Very well written. Unfortunately I already tried all these kind of tricks in some competitions but others were still able to beat my code. Are there additional resources for improving it even further?

Radim8 hours ago

Cache + avoid dynamic allocations like the plague. For example, high-perf search algos implement reversible transitions: instead of creating & pushing new states around all the time, modify just one state, in-place. And then apply the same transformation in reverse when backtracking.

If you design your data structures well – to reflect the required transitions and query operations, rather than what the problem looks like to a human when drawn on a piece of paper – the forward/backward transition is nearly a no-op. Just some binary bit fiddling over data that's already in a CPU cache. And there's NO DYNAMIC ALLOCATIONS at all. Your search will fly!

The OP also mentions another great "caching" technique, under "Entropy reduction". This is really hard but basically try to find symmetries in the search space which allow you to prune away entire subspaces apriori, without searching at all. Often it'll be something like "rotating by 90 degrees leads to the same position", mirror positions, invariance to color, time… the symmetry types and their runtime benefits are problem-specific, so you need to sit and think hard about what makes a solution unique.

In the limit, you may be lucky enough to prune away so much of the solution space that there's only a single state left.
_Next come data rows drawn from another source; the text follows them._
-- ==== Sys2Proof/Laws/State.lean ====
section
/-!
SUPPORT. One lemma per field per update of State, and what each update leaves of the derived quantities and of the address
spaces; all true by rfl.
-/

namespace Sys2Proof.Machine

open Config (Params)

variable (s : State)

/-! ### withPhase -/

@[simp] theorem State.withPhase_phase (ph : Phase) : (s.withPhase ph).phase = ph := rfl
@[simp] theorem State.withPhase_canvasW (ph : Phase) : (s.withPhase ph).canvasW = s.canvasW := rfl
@[simp] theorem State.withPhase_canvasH (ph : Phase) : (s.withPhase ph).canvasH = s.canvasH := rfl
@[simp] theorem State.withPhase_screenW (ph : Phase) : (s.withPhase ph).screenW = s.screenW := rfl
@[simp] theorem State.withPhase_screenH (ph : Phase) : (s.withPhase ph).screenH = s.screenH := rfl
@[simp] theorem State.withPhase_depth (ph : Phase) : (s.withPhase ph).depth = s.depth := rfl
@[simp] theorem State.withPhase_frameRate (ph : Phase) : (s.withPhase ph).frameRate = s.frameRate := rfl
@[simp] theorem State.withPhase_pal (ph : Phase) : (s.withPhase ph).pal = s.pal := rfl
@[simp] theorem State.withPhase_pat (ph : Phase) : (s.withPhase ph).pat = s.pat := rfl
@[simp] theorem State.withPhase_pix (ph : Phase) : (s.withPhase ph).pix = s.pix := rfl
@[simp] theorem State.withPhase_ramEpoch (ph : Phase) : (s.withPhase ph).ramEpoch = s.ramEpoch := rfl
@[simp] theorem State.withPhase_output (ph : Phase) : (s.withPhase ph).output = s.output := rfl
@[simp] theorem State.withPhase_presenter (ph : Phase) : (s.withPhase ph).presenter = s.presenter := rfl
@[simp] theorem State.withPhase_hostMem (ph : Phase) : (s.withPhase ph).hostMem = s.hostMem := rfl
@[simp] theorem State.withPhase_inputs (ph : Phase) : (s.withPhase ph).inputs = s.inputs := rfl
@[simp] theorem State.withPhase_result (ph : Phase) : (s.withPhase ph).result = s.result := rfl

@[simp] theorem palEntry_withPhase (ph : Phase) (i : Nat) : palEntry (s.withPhase ph) i = palEntry s i := rfl
@[simp] theorem patByte_withPhase (ph : Phase) (i : Nat) : patByte (s.withPhase ph) i = patByte s i := rfl
@[simp] theorem pixByte_withPhase (ph : Phase) (i : Nat) : pixByte (s.withPhase ph) i = pixByte s i := rfl
@[simp] theorem hostByteAt_withPhase (ph : Phase) (p : Params) (i : Nat) :
    hostByteAt p (s.withPhase ph) i = hostByteAt p s i := rfl

/-! ### withPal -/

@[simp] theorem State.withPal_phase (m : Memory 24) : (s.withPal m).phase = s.phase := rfl
@[simp] theorem State.withPal_canvasW (m : Memory 24) : (s.withPal m).canvasW = s.canvasW := rfl
@[simp] theorem State.withPal_canvasH (m : Memory 24) : (s.withPal m).canvasH = s.canvasH := rfl
@[simp] theorem State.withPal_screenW (m : Memory 24) : (s.withPal m).screenW = s.screenW := rfl
@[simp] theorem State.withPal_screenH (m : Memory 24) : (s.withPal m).screenH = s.screenH := rfl
@[simp] theorem State.withPal_depth (m : Memory 24) : (s.withPal m).depth = s.depth := rfl
@[simp] theorem State.withPal_frameRate (m : Memory 24) : (s.withPal m).frameRate = s.frameRate := rfl
@[simp] theorem State.withPal_pal (m : Memory 24) : (s.withPal m).pal = m := rfl
@[simp] theorem State.withPal_pat (m : Memory 24) : (s.withPal m).pat = s.pat := rfl
@[simp] theorem State.withPal_pix (m : Memory 24) : (s.withPal m).pix = s.pix := rfl
@[simp] theorem State.withPal_ramEpoch (m : Memory 24) : (s.withPal m).ramEpoch = s.ramEpoch := rfl
@[simp] theorem State.withPal_output (m : Memory 24) : (s.withPal m).output = s.output := rfl
@[simp] theorem State.withPal_presenter (m : Memory 24) : (s.withPal m).presenter = s.presenter := rfl
@[simp] theorem State.withPal_hostMem (m : Memory 24) : (s.withPal m).hostMem = s.hostMem := rfl
@[simp] theorem State.withPal_inputs (m : Memory 24) : (s.withPal m).inputs = s.inputs := rfl
@[simp] theorem State.withPal_result (m : Memory 24) : (s.withPal m).result = s.result := rfl

@[simp] theorem State.withPal_colourCount (m : Memory 24) : (s.withPal m).colourCount = s.colourCount := rfl
@[simp] theorem State.withPal_bytesPerPattern (m : Memory 24) : (s.withPal m).bytesPerPattern = s.bytesPerPattern := rfl
@[simp] theorem State.withPal_rowBytes (m : Memory 24) : (s.withPal m).rowBytes = s.rowBytes := rfl
@[simp] theorem State.withPal_patternBytes (m : Memory 24) : (s.withPal m).patternBytes = s.patternBytes := rfl
@[simp] theorem State.withPal_tilesW (m : Memory 24) : (s.withPal m).tilesW = s.tilesW := rfl
@[simp] theorem State.withPal_tilesH (m : Memory 24) : (s.withPal m).tilesH = s.tilesH := rfl
@[simp] theorem State.withPal_stride (m : Memory 24) (p : Params) : (s.withPal m).stride p = s.stride p := rfl
@[simp] theorem State.withPal_pixelBytes (m : Memory 24) (p : Params) : (s.withPal m).pixelBytes p = s.pixelBytes p := rfl
@[simp] theorem State.withPal_configLegal (m : Memory 24) (p : Params) :
    (s.withPal m).configLegal p = s.configLegal p := rfl
@[simp] theorem State.withPal_maskColour (m : Memory 24) (v : Nat) : (s.withPal m).maskColour v = s.maskColour v := rfl
@[simp] theorem State.withPal_patBase (m : Memory 24) (i : Nat) : (s.withPal m).patBase i = s.patBase i := rfl
@[simp] theorem State.withPal_pixAddr (m : Memory 24) (p : Params) (x y : Nat) :
    (s.withPal m).pixAddr p x y = s.pixAddr p x y := rfl

@[simp] theorem patByte_withPal (m : Memory 24) (i : Nat) : patByte (s.withPal m) i = patByte s i := rfl
@[simp] theorem pixByte_withPal (m : Memory 24) (i : Nat) : pixByte (s.withPal m) i = pixByte s i := rfl
@[simp] theorem hostByteAt_withPal (m : Memory 24) (p : Params) (i : Nat) :
    hostByteAt p (s.withPal m) i = hostByteAt p s i := rfl

/-! ### withPat -/

@[simp] theorem State.withPat_phase (m : Memory 8) : (s.withPat m).phase = s.phase := rfl
@[simp] theorem State.withPat_canvasW (m : Memory 8) : (s.withPat m).canvasW = s.canvasW := rfl
@[simp] theorem State.withPat_canvasH (m : Memory 8) : (s.withPat m).canvasH = s.canvasH := rfl
@[simp] theorem State.withPat_screenW (m : Memory 8) : (s.withPat m).screenW = s.screenW := rfl
@[simp] theorem State.withPat_screenH (m : Memory 8) : (s.withPat m).screenH = s.screenH := rfl
@[simp] theorem State.withPat_depth (m : Memory 8) : (s.withPat m).depth = s.depth := rfl
@[simp] theorem State.withPat_frameRate (m : Memory 8) : (s.withPat m).frameRate = s.frameRate := rfl
@[simp] theorem State.withPat_pal (m : Memory 8) : (s.withPat m).pal = s.pal := rfl
@[simp] theorem State.withPat_pat (m : Memory 8) : (s.withPat m).pat = m := rfl
@[simp] theorem State.withPat_pix (m : Memory 8) : (s.withPat m).pix = s.pix := rfl
@[simp] theorem State.withPat_ramEpoch (m : Memory 8) : (s.withPat m).ramEpoch = s.ramEpoch := rfl
@[simp] theorem State.withPat_output (m : Memory 8) : (s.withPat m).output = s.output := rfl
@[simp] theorem State.withPat_presenter (m : Memory 8) : (s.withPat m).presenter = s.presenter := rfl
@[simp] theorem State.withPat_hostMem (m : Memory 8) : (s.withPat m).hostMem = s.hostMem := rfl
@[simp] theorem State.withPat_inputs (m : Memory 8) : (s.withPat m).inputs = s.inputs := rfl
@[simp] theorem State.withPat_result (m : Memory 8) : (s.withPat m).result = s.result := rfl

@[simp] theorem State.withPat_colourCount (m : Memory 8) : (s.withPat m).colourCount = s.colourCount := rfl
@[simp] theorem State.withPat_bytesPerPattern (m : Memory 8) : (s.withPat m).bytesPerPattern = s.bytesPerPattern := rfl
@[simp] theorem State.withPat_rowBytes (m : Memory 8) : (s.withPat m).rowBytes = s.rowBytes := rfl
@[simp] theorem State.withPat_patternBytes (m : Memory 8) : (s.withPat m).patternBytes = s.patternBytes := rfl
@[simp] theorem State.withPat_tilesW (m : Memory 8) : (s.withPat m).tilesW = s.tilesW := rfl
@[simp] theorem State.withPat_tilesH (m : Memory 8) : (s.withPat m).tilesH = s.tilesH := rfl
@[simp] theorem State.withPat_stride (m : Memory 8) (p : Params) : (s.withPat m).stride p = s.stride p := rfl
@[simp] theorem State.withPat_pixelBytes (m : Memory 8) (p : Params) : (s.withPat m).pixelBytes p = s.pixelBytes p := rfl
@[simp] theorem State.withPat_configLegal (m : Memory 8) (p : Params) :
    (s.withPat m).configLegal p = s.configLegal p := rfl
@[simp] theorem State.withPat_maskColour (m : Memory 8) (v : Nat) : (s.withPat m).maskColour v = s.maskColour v := rfl
@[simp] theorem State.withPat_patBase (m : Memory 8) (i : Nat) : (s.withPat m).patBase i = s.patBase i := rfl
@[simp] theorem State.withPat_pixAddr (m : Memory 8) (p : Params) (x y : Nat) :
    (s.withPat m).pixAddr p x y = s.pixAddr p x y := rfl

@[simp] theorem palEntry_withPat (m : Memory 8) (i : Nat) : palEntry (s.withPat m) i = palEntry s i := rfl
@[simp] theorem pixByte_withPat (m : Memory 8) (i : Nat) : pixByte (s.withPat m) i = pixByte s i := rfl
@[simp] theorem hostByteAt_withPat (m : Memory 8) (p : Params) (i : Nat) :
    hostByteAt p (s.withPat m) i = hostByteAt p s i := rfl

/-! ### withPix -/

@[simp] theorem State.withPix_phase (m : Memory 8) : (s.withPix m).phase = s.phase := rfl
@[simp] theorem State.withPix_canvasW (m : Memory 8) : (s.withPix m).canvasW = s.canvasW := rfl
@[simp] theorem State.withPix_canvasH (m : Memory 8) : (s.withPix m).canvasH = s.canvasH := rfl
@[simp] theorem State.withPix_screenW (m : Memory 8) : (s.withPix m).screenW = s.screenW := rfl
@[simp] theorem State.withPix_screenH (m : Memory 8) : (s.withPix m).screenH = s.screenH := rfl
@[simp] theorem State.withPix_depth (m : Memory 8) : (s.withPix m).depth = s.depth := rfl
@[simp] theorem State.withPix_frameRate (m : Memory 8) : (s.withPix m).frameRate = s.frameRate := rfl
@[simp] theorem State.withPix_pal (m : Memory 8) : (s.withPix m).pal = s.pal := rfl
@[simp] theorem State.withPix_pat (m : Memory 8) : (s.withPix m).pat = s.pat := rfl
@[simp] theorem State.withPix_pix (m : Memory 8) : (s.withPix m).pix = m := rfl
@[simp] theorem State.withPix_ramEpoch (m : Memory 8) : (s.withPix m).ramEpoch = s.ramEpoch := rfl
@[simp] theorem State.withPix_output (m : Memory 8) : (s.withPix m).output = s.output := rfl
@[simp] theorem State.withPix_presenter (m : Memory 8) : (s.withPix m).presenter = s.presenter := rfl
@[simp] theorem State.withPix_hostMem (m : Memory 8) : (s.withPix m).hostMem = s.hostMem := rfl
@[simp] theorem State.withPix_inputs (m : Memory 8) : (s.withPix m).inputs = s.inputs := rfl
@[simp] theorem State.withPix_result (m : Memory 8) : (s.withPix m).result = s.result := rfl

@[simp] theorem State.withPix_colourCount (m : Memory 8) : (s.withPix m).colourCount = s.colourCount := rfl
@[simp] theorem State.withPix_bytesPerPattern (m : Memory 8) : (s.withPix m).bytesPerPattern = s.bytesPerPattern := rfl
@[simp] theorem State.withPix_rowBytes (m : Memory 8) : (s.withPix m).rowBytes = s.rowBytes := rfl
@[simp] theorem State.withPix_patternBytes (m : Memory 8) : (s.withPix m).patternBytes = s.patternBytes := rfl
@[simp] theorem State.withPix_tilesW (m : Memory 8) : (s.withPix m).tilesW = s.tilesW := rfl
@[simp] theorem State.withPix_tilesH (m : Memory 8) : (s.withPix m).tilesH = s.tilesH := rfl
@[simp] theorem State.withPix_stride (m : Memory 8) (p : Params) : (s.withPix m).stride p = s.stride p := rfl
@[simp] theorem State.withPix_pixelBytes (m : Memory 8) (p : Params) : (s.withPix m).pixelBytes p = s.pixelBytes p := rfl
@[simp] theorem State.withPix_configLegal (m : Memory 8) (p : Params) :
    (s.withPix m).configLegal p = s.configLegal p := rfl
@[simp] theorem State.withPix_maskColour (m : Memory 8) (v : Nat) : (s.withPix m).maskColour v = s.maskColour v := rfl
@[simp] theorem State.withPix_patBase (m : Memory 8) (i : Nat) : (s.withPix m).patBase i = s.patBase i := rfl
@[simp] theorem State.withPix_pixAddr (m : Memory 8) (p : Params) (x y : Nat) :
    (s.withPix m).pixAddr p x y = s.pixAddr p x y := rfl

@[simp] theorem palEntry_withPix (m : Memory 8) (i : Nat) : palEntry (s.withPix m) i = palEntry s i := rfl
@[simp] theorem patByte_withPix (m : Memory 8) (i : Nat) : patByte (s.withPix m) i = patByte s i := rfl
@[simp] theorem hostByteAt_withPix (m : Memory 8) (p : Params) (i : Nat) :
    hostByteAt p (s.withPix m) i = hostByteAt p s i := rfl

/-! ### withHostMem -/

@[simp] theorem State.withHostMem_phase (m : Memory 8) : (s.withHostMem m).phase = s.phase := rfl
@[simp] theorem State.withHostMem_canvasW (m : Memory 8) : (s.withHostMem m).canvasW = s.canvasW := rfl
@[simp] theorem State.withHostMem_canvasH (m : Memory 8) : (s.withHostMem m).canvasH = s.canvasH := rfl
@[simp] theorem State.withHostMem_screenW (m : Memory 8) : (s.withHostMem m).screenW = s.screenW := rfl
@[simp] theorem State.withHostMem_screenH (m : Memory 8) : (s.withHostMem m).screenH = s.screenH := rfl
@[simp] theorem State.withHostMem_depth (m : Memory 8) : (s.withHostMem m).depth = s.depth := rfl
@[simp] theorem State.withHostMem_frameRate (m : Memory 8) : (s.withHostMem m).frameRate = s.frameRate := rfl
@[simp] theorem State.withHostMem_pal (m : Memory 8) : (s.withHostMem m).pal = s.pal := rfl
@[simp] theorem State.withHostMem_pat (m : Memory 8) : (s.withHostMem m).pat = s.pat := rfl
@[simp] theorem State.withHostMem_pix (m : Memory 8) : (s.withHostMem m).pix = s.pix := rfl
@[simp] theorem State.withHostMem_ramEpoch (m : Memory 8) : (s.withHostMem m).ramEpoch = s.ramEpoch := rfl
@[simp] theorem State.withHostMem_output (m : Memory 8) : (s.withHostMem m).output = s.output := rfl
@[simp] theorem State.withHostMem_presenter (m : Memory 8) : (s.withHostMem m).presenter = s.presenter := rfl
@[simp] theorem State.withHostMem_hostMem (m : Memory 8) : (s.withHostMem m).hostMem = m := rfl
@[simp] theorem State.withHostMem_inputs (m : Memory 8) : (s.withHostMem m).inputs = s.inputs := rfl
@[simp] theorem State.withHostMem_result (m : Memory 8) : (s.withHostMem m).result = s.result := rfl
Congratulations: you've solved the problem analytically :)

twanvl3 hours ago

Depending on the type of puzzle, it might be possible to work backwards. For example here, if you can compute reverse-transitions you could run one or two steps of that, and put all states from which the goal can be reached in two moves into a HashMap. Then you run the forward search and stop as soon as you hit anything in that HashMap. In theory, you can reduce the runtime to find an n-move solution from O(bf^n) to O(bf^{n/2}), at the cost of more memory use. This can also be combined with A*.

Low-level optimization can be worth it:

* You can try to pack the game state into integers and use bitwise operations. An 8×8 board can be stored as a 64 bit vector, so a `u64`. If you know the edges of the board are never occupied, then moving around can be as simple as a bit shift (probably not for this game).

* A smaller state representation also means that HashMap lookups will be faster.

* Instead of using a pair of integers to represent a position, use a single integer and save a multiplication for every lookup into a grid.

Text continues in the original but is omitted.